▶ **The task**
Reproduce exactly the lines below, from the first through the one containing "s.mregs := rfl", and nothing more.
(Beginning of Recorded information)
/-! ### setSaf -/

@[simp] theorem State.setSaf_pending (f : Saf → Saf) : (s.setSaf f).pending = s.pending := rfl
@[simp] theorem State.setSaf_now (f : Saf → Saf) : (s.setSaf f).now = s.now := rfl
@[simp] theorem State.setSaf_dev (f : Saf → Saf) : (s.setSaf f).dev = s.dev := rfl
@[simp] theorem State.setSaf_tc (f : Saf → Saf) : (s.setSaf f).tc = s.tc := rfl
@[simp] theorem State.setSaf_regs (f : Saf → Saf) : (s.setSaf f).regs = s.regs := rfl
@[simp] theorem State.setSaf_mregs (f : Saf → Saf) : (s.setSaf f).mregs = s.mregs := rfl
@[simp] theorem State.setSaf_boot (f : Saf → Saf) : (s.setSaf f).boot = s.boot := rfl
@[simp] theorem State.setSaf_fdUp (f : Saf → Saf) : (s.setSaf f).fdUp = s.fdUp := rfl
@[simp] theorem State.setSaf_ofe (f : Saf → Saf) : (s.setSaf f).ofe = s.ofe := rfl
@[simp] theorem State.setSaf_psy (f : Saf → Saf) : (s.setSaf f).psy = s.psy := rfl
@[simp] theorem State.setSaf_dmd (f : Saf → Saf) : (s.setSaf f).dmd = s.dmd := rfl
@[simp] theorem State.setSaf_lbq (f : Saf → Saf) : (s.setSaf f).lbq = s.lbq := rfl
@[simp] theorem State.setSaf_sensors (f : Saf → Saf) : (s.setSaf f).sensors = s.sensors := rfl
@[simp] theorem State.setSaf_cal (f : Saf → Saf) : (s.setSaf f).cal = s.cal := rfl
@[simp] theorem State.setSaf_hbTrims (f : Saf → Saf) : (s.setSaf f).hbTrims = s.hbTrims := rfl
@[simp] theorem State.setSaf_trimReports (f : Saf → Saf) : (s.setSaf f).trimReports = s.trimReports := rfl
@[simp] theorem State.setSaf_trimSince (f : Saf → Saf) : (s.setSaf f).trimSince = s.trimSince := rfl
@[simp] theorem State.setSaf_fdin (f : Saf → Saf) : (s.setSaf f).fdin = s.fdin := rfl
@[simp] theorem State.setSaf_outs (f : Saf → Saf) : (s.setSaf f).outs = s.outs := rfl
@[simp] theorem State.setSaf_mrg (f : Saf → Saf) : (s.setSaf f).mrg = s.mrg := rfl
@[simp] theorem State.setSaf_saf (f : Saf → Saf) : (s.setSaf f).saf = f s.saf := rfl
@[simp] theorem State.setSaf_fds (f : Saf → Saf) : (s.setSaf f).fds = s.fds := rfl
@[simp] theorem State.setSaf_str (f : Saf → Saf) : (s.setSaf f).str = s.str := rfl
@[simp] theorem State.setSaf_tpr (f : Saf → Saf) : (s.setSaf f).tpr = s.tpr := rfl
@[simp] theorem State.setSaf_acw (f : Saf → Saf) : (s.setSaf f).acw = s.acw := rfl
@[simp] theorem State.setSaf_acwq (f : Saf → Saf) : (s.setSaf f).acwq = s.acwq := rfl
@[simp] theorem State.setSaf_frw (f : Saf → Saf) : (s.setSaf f).frw = s.frw := rfl
@[simp] theorem State.setSaf_links (f : Saf → Saf) : (s.setSaf f).links = s.links := rfl
@[simp] theorem State.setSaf_dma (f : Saf → Saf) : (s.setSaf f).dma = s.dma := rfl
@[simp] theorem State.setSaf_cvu (f : Saf → Saf) : (s.setSaf f).cvu = s.cvu := rfl
@[simp] theorem State.setSaf_panel (f : Saf → Saf) : (s.setSaf f).panel = s.panel := rfl
@[simp] theorem State.setSaf_mem (f : Saf → Saf) : (s.setSaf f).mem = s.mem := rfl
@[simp] theorem State.setSaf_lease (f : Saf → Saf) : (s.setSaf f).lease = s.lease := rfl
@[simp] theorem State.setSaf_frozen (f : Saf → Saf) : (s.setSaf f).frozen = s.frozen := rfl
@[simp] theorem State.setSaf_frzRecs (f : Saf → Saf) : (s.setSaf f).frzRecs = s.frzRecs := rfl
@[simp] theorem State.setSaf_frzOver (f : Saf → Saf) : (s.setSaf f).frzOver = s.frzOver := rfl
@[simp] theorem State.setSaf_maintPwd (f : Saf → Saf) : (s.setSaf f).maintPwd = s.maintPwd := rfl
@[simp] theorem State.setSaf_safetyPwd (f : Saf → Saf) : (s.setSaf f).safetyPwd = s.safetyPwd := rfl
@[simp] theorem State.setSaf_queue (f : Saf → Saf) : (s.setSaf f).queue = s.queue := rfl
@[simp] theorem State.setSaf_cmds (f : Saf → Saf) : (s.setSaf f).cmds = s.cmds := rfl
@[simp] theorem State.setSaf_responses (f : Saf → Saf) : (s.setSaf f).responses = s.responses := rfl
@[simp] theorem State.setSaf_raised (f : Saf → Saf) : (s.setSaf f).raised = s.raised := rfl
@[simp] theorem State.setSaf_due (f : Saf → Saf) : (s.setSaf f).due = s.due := rfl
@[simp] theorem State.setSaf_evOver (f : Saf → Saf) : (s.setSaf f).evOver = s.evOver := rfl
@[simp] theorem State.setSaf_merge (f : Saf → Saf) : (s.setSaf f).merge = s.merge := rfl
@[simp] theorem State.setSaf_sent (f : Saf → Saf) : (s.setSaf f).sent = s.sent := rfl
@[simp] theorem State.setSaf_snaps (f : Saf → Saf) : (s.setSaf f).snaps = s.snaps := rfl
@[simp] theorem State.setSaf_wp (f : Saf → Saf) : (s.setSaf f).wp = s.wp := rfl
@[simp] theorem State.setSaf_journal (f : Saf → Saf) : (s.setSaf f).journal = s.journal := rfl
@[simp] theorem State.setSaf_jseq (f : Saf → Saf) : (s.setSaf f).jseq = s.jseq := rfl
@[simp] theorem State.setSaf_jcur (f : Saf → Saf) : (s.setSaf f).jcur = s.jcur := rfl
@[simp] theorem State.setSaf_clog (f : Saf → Saf) : (s.setSaf f).clog = s.clog := rfl
@[simp] theorem State.setSaf_clgLast (f : Saf → Saf) : (s.setSaf f).clgLast = s.clgLast := rfl
@[simp] theorem State.setSaf_clgFirst (f : Saf → Saf) : (s.setSaf f).clgFirst = s.clgFirst := rfl
@[simp] theorem State.setSaf_clgAnchor (f : Saf → Saf) : (s.setSaf f).clgAnchor = s.clgAnchor := rfl
@[simp] theorem State.setSaf_clgCur (f : Saf → Saf) : (s.setSaf f).clgCur = s.clgCur := rfl
@[simp] theorem State.setSaf_bankA (f : Saf → Saf) : (s.setSaf f).bankA = s.bankA := rfl
@[simp] theorem State.setSaf_bankB (f : Saf → Saf) : (s.setSaf f).bankB = s.bankB := rfl
@[simp] theorem State.setSaf_bankWriting (f : Saf → Saf) : (s.setSaf f).bankWriting = s.bankWriting := rfl
@[simp] theorem State.setSaf_bankWaiting (f : Saf → Saf) : (s.setSaf f).bankWaiting = s.bankWaiting := rfl
@[simp] theorem State.setSaf_tokensAt (f : Saf → Saf) : (s.setSaf f).tokensAt = s.tokensAt := rfl
@[simp] theorem State.setSaf_freeCount (f : Saf → Saf) : (s.setSaf f).freeCount = s.freeCount := rfl
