@[simp] theorem State.setEvt_pending (s : State) (a i : Nat) : (s.setEvt a i).pending = s.pending := ((s.setEvt_only a i).same .pending (by decide))
@[simp] theorem State.setEvt_now (s : State) (a i : Nat) : (s.setEvt a i).now = s.now := ((s.setEvt_only a i).same .time (by decide)).1
@[simp] theorem State.setEvt_dev (s : State) (a i : Nat) : (s.setEvt a i).dev = s.dev := ((s.setEvt_only a i).same .dev (by decide))
@[simp] theorem State.setEvt_tc (s : State) (a i : Nat) : (s.setEvt a i).tc = s.tc := ((s.setEvt_only a i).same .time (by decide)).2
@[simp] theorem State.setEvt_boot (s : State) (a i : Nat) : (s.setEvt a i).boot = s.boot := ((s.setEvt_only a i).same .boot (by decide))
@[simp] theorem State.setEvt_fdUp (s : State) (a i : Nat) : (s.setEvt a i).fdUp = s.fdUp := ((s.setEvt_only a i).same .fdUp (by decide))
@[simp] theorem State.setEvt_ofe (s : State) (a i : Nat) : (s.setEvt a i).ofe = s.ofe := ((s.setEvt_only a i).same .ofe (by decide))
@[simp] theorem State.setEvt_psy (s : State) (a i : Nat) : (s.setEvt a i).psy = s.psy := ((s.setEvt_only a i).same .psy (by decide))
@[simp] theorem State.setEvt_dmd (s : State) (a i : Nat) : (s.setEvt a i).dmd = s.dmd := ((s.setEvt_only a i).same .dmd (by decide))
@[simp] theorem State.setEvt_lbq (s : State) (a i : Nat) : (s.setEvt a i).lbq = s.lbq := ((s.setEvt_only a i).same .lbq (by decide))
@[simp] theorem State.setEvt_sensors (s : State) (a i : Nat) : (s.setEvt a i).sensors = s.sensors := ((s.setEvt_only a i).same .sensors (by decide))
@[simp] theorem State.setEvt_cal (s : State) (a i : Nat) : (s.setEvt a i).cal = s.cal := ((s.setEvt_only a i).same .cal (by decide))
@[simp] theorem State.setEvt_hbTrims (s : State) (a i : Nat) : (s.setEvt a i).hbTrims = s.hbTrims := ((s.setEvt_only a i).same .trims (by decide)).1
@[simp] theorem State.setEvt_trimReports (s : State) (a i : Nat) : (s.setEvt a i).trimReports = s.trimReports := ((s.setEvt_only a i).same .trims (by decide)).2.1
@[simp] theorem State.setEvt_trimSince (s : State) (a i : Nat) : (s.setEvt a i).trimSince = s.trimSince := ((s.setEvt_only a i).same .trims (by decide)).2.2
@[simp] theorem State.setEvt_fdin (s : State) (a i : Nat) : (s.setEvt a i).fdin = s.fdin := ((s.setEvt_only a i).same .fdin (by decide))
@[simp] theorem State.setEvt_outs (s : State) (a i : Nat) : (s.setEvt a i).outs = s.outs := ((s.setEvt_only a i).same .outs (by decide))
@[simp] theorem State.setEvt_mrg (s : State) (a i : Nat) : (s.setEvt a i).mrg = s.mrg := ((s.setEvt_only a i).same .mrg (by decide))
@[simp] theorem State.setEvt_saf (s : State) (a i : Nat) : (s.setEvt a i).saf = s.saf := ((s.setEvt_only a i).same .saf (by decide))
@[simp] theorem State.setEvt_fds (s : State) (a i : Nat) : (s.setEvt a i).fds = s.fds := ((s.setEvt_only a i).same .fds (by decide))
@[simp] theorem State.setEvt_str (s : State) (a i : Nat) : (s.setEvt a i).str = s.str := ((s.setEvt_only a i).same .str (by decide))
@[simp] theorem State.setEvt_tpr (s : State) (a i : Nat) : (s.setEvt a i).tpr = s.tpr := ((s.setEvt_only a i).same .tpr (by decide))
@[simp] theorem State.setEvt_acw (s : State) (a i : Nat) : (s.setEvt a i).acw = s.acw := ((s.setEvt_only a i).same .acw (by decide)).1
@[simp] theorem State.setEvt_acwq (s : State) (a i : Nat) : (s.setEvt a i).acwq = s.acwq := ((s.setEvt_only a i).same .acw (by decide)).2
@[simp] theorem State.setEvt_frw (s : State) (a i : Nat) : (s.setEvt a i).frw = s.frw := ((s.setEvt_only a i).same .frw (by decide))
@[simp] theorem State.setEvt_links (s : State) (a i : Nat) : (s.setEvt a i).links = s.links := ((s.setEvt_only a i).same .links (by decide))
@[simp] theorem State.setEvt_dma (s : State) (a i : Nat) : (s.setEvt a i).dma = s.dma := ((s.setEvt_only a i).same .dma (by decide))
@[simp] theorem State.setEvt_cvu (s : State) (a i : Nat) : (s.setEvt a i).cvu = s.cvu := ((s.setEvt_only a i).same .cvu (by decide))
@[simp] theorem State.setEvt_panel (s : State) (a i : Nat) : (s.setEvt a i).panel = s.panel := ((s.setEvt_only a i).same .panel (by decide))
@[simp] theorem State.setEvt_mem (s : State) (a i : Nat) : (s.setEvt a i).mem = s.mem := ((s.setEvt_only a i).same .mem (by decide))
@[simp] theorem State.setEvt_lease (s : State) (a i : Nat) : (s.setEvt a i).lease = s.lease := ((s.setEvt_only a i).same .lease (by decide))
@[simp] theorem State.setEvt_frozen (s : State) (a i : Nat) : (s.setEvt a i).frozen = s.frozen := ((s.setEvt_only a i).same .freeze (by decide)).1
@[simp] theorem State.setEvt_frzRecs (s : State) (a i : Nat) : (s.setEvt a i).frzRecs = s.frzRecs := ((s.setEvt_only a i).same .freeze (by decide)).2.1
@[simp] theorem State.setEvt_frzOver (s : State) (a i : Nat) : (s.setEvt a i).frzOver = s.frzOver := ((s.setEvt_only a i).same .freeze (by decide)).2.2
@[simp] theorem State.setEvt_maintPwd (s : State) (a i : Nat) : (s.setEvt a i).maintPwd = s.maintPwd := ((s.setEvt_only a i).same .passwords (by decide)).1
@[simp] theorem State.setEvt_safetyPwd (s : State) (a i : Nat) : (s.setEvt a i).safetyPwd = s.safetyPwd := ((s.setEvt_only a i).same .passwords (by decide)).2
@[simp] theorem State.setEvt_queue (s : State) (a i : Nat) : (s.setEvt a i).queue = s.queue := ((s.setEvt_only a i).same .commands (by decide)).1
@[simp] theorem State.setEvt_cmds (s : State) (a i : Nat) : (s.setEvt a i).cmds = s.cmds := ((s.setEvt_only a i).same .commands (by decide)).2.1
@[simp] theorem State.setEvt_responses (s : State) (a i : Nat) : (s.setEvt a i).responses = s.responses := ((s.setEvt_only a i).same .commands (by decide)).2.2
@[simp] theorem State.setEvt_sent (s : State) (a i : Nat) : (s.setEvt a i).sent = s.sent := ((s.setEvt_only a i).same .sent (by decide))
@[simp] theorem State.setEvt_snaps (s : State) (a i : Nat) : (s.setEvt a i).snaps = s.snaps := ((s.setEvt_only a i).same .snaps (by decide))
@[simp] theorem State.setEvt_wp (s : State) (a i : Nat) : (s.setEvt a i).wp = s.wp := ((s.setEvt_only a i).same .store (by decide)).1
@[simp] theorem State.setEvt_journal (s : State) (a i : Nat) : (s.setEvt a i).journal = s.journal := ((s.setEvt_only a i).same .store (by decide)).2.1
@[simp] theorem State.setEvt_jseq (s : State) (a i : Nat) : (s.setEvt a i).jseq = s.jseq := ((s.setEvt_only a i).same .store (by decide)).2.2.1
@[simp] theorem State.setEvt_jcur (s : State) (a i : Nat) : (s.setEvt a i).jcur = s.jcur := ((s.setEvt_only a i).same .store (by decide)).2.2.2.1
@[simp] theorem State.setEvt_clog (s : State) (a i : Nat) : (s.setEvt a i).clog = s.clog := ((s.setEvt_only a i).same .store (by decide)).2.2.2.2.1
@[simp] theorem State.setEvt_clgLast (s : State) (a i : Nat) : (s.setEvt a i).clgLast = s.clgLast := ((s.setEvt_only a i).same .store (by decide)).2.2.2.2.2.1
@[simp] theorem State.setEvt_clgFirst (s : State) (a i : Nat) : (s.setEvt a i).clgFirst = s.clgFirst := ((s.setEvt_only a i).same .store (by decide)).2.2.2.2.2.2.1
@[simp] theorem State.setEvt_clgAnchor (s : State) (a i : Nat) : (s.setEvt a i).clgAnchor = s.clgAnchor := ((s.setEvt_only a i).same .store (by decide)).2.2.2.2.2.2.2.1
@[simp] theorem State.setEvt_clgCur (s : State) (a i : Nat) : (s.setEvt a i).clgCur = s.clgCur := ((s.setEvt_only a i).same .store (by decide)).2.2.2.2.2.2.2.2.1
@[simp] theorem State.setEvt_bankA (s : State) (a i : Nat) : (s.setEvt a i).bankA = s.bankA := ((s.setEvt_only a i).same .store (by decide)).2.2.2.2.2.2.2.2.2.1
@[simp] theorem State.setEvt_bankB (s : State) (a i : Nat) : (s.setEvt a i).bankB = s.bankB := ((s.setEvt_only a i).same .store (by decide)).2.2.2.2.2.2.2.2.2.2.1
@[simp] theorem State.setEvt_bankWriting (s : State) (a i : Nat) : (s.setEvt a i).bankWriting = s.bankWriting := ((s.setEvt_only a i).same .store (by decide)).2.2.2.2.2.2.2.2.2.2.2.1
@[simp] theorem State.setEvt_bankWaiting (s : State) (a i : Nat) : (s.setEvt a i).bankWaiting = s.bankWaiting := ((s.setEvt_only a i).same .store (by decide)).2.2.2.2.2.2.2.2.2.2.2.2.1
@[simp] theorem State.setEvt_tokensAt (s : State) (a i : Nat) : (s.setEvt a i).tokensAt = s.tokensAt := ((s.setEvt_only a i).same .store (by decide)).2.2.2.2.2.2.2.2.2.2.2.2.2
@[simp] theorem State.setEvt_freeCount (s : State) (a i : Nat) : (s.setEvt a i).freeCount = s.freeCount := ((s.setEvt_only a i).same .free (by decide))

end Sys2Proof.Machine
end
(End of Recorded information)
▶ **Result of the task**
/-! ### setSaf -/

@[simp] theorem State.setSaf_pending (f : Saf → Saf) : (s.setSaf f).pending = s.pending := rfl
@[simp] theorem State.setSaf_now (f : Saf → Saf) : (s.setSaf f).now = s.now := rfl
@[simp] theorem State.setSaf_dev (f : Saf → Saf) : (s.setSaf f).dev = s.dev := rfl
@[simp] theorem State.setSaf_tc (f : Saf → Saf) : (s.setSaf f).tc = s.tc := rfl
@[simp] theorem State.setSaf_regs (f : Saf → Saf) : (s.setSaf f).regs = s.regs := rfl
@[simp] theorem State.setSaf_mregs (f : Saf → Saf) : (s.setSaf f).mregs = s.mregs := rfl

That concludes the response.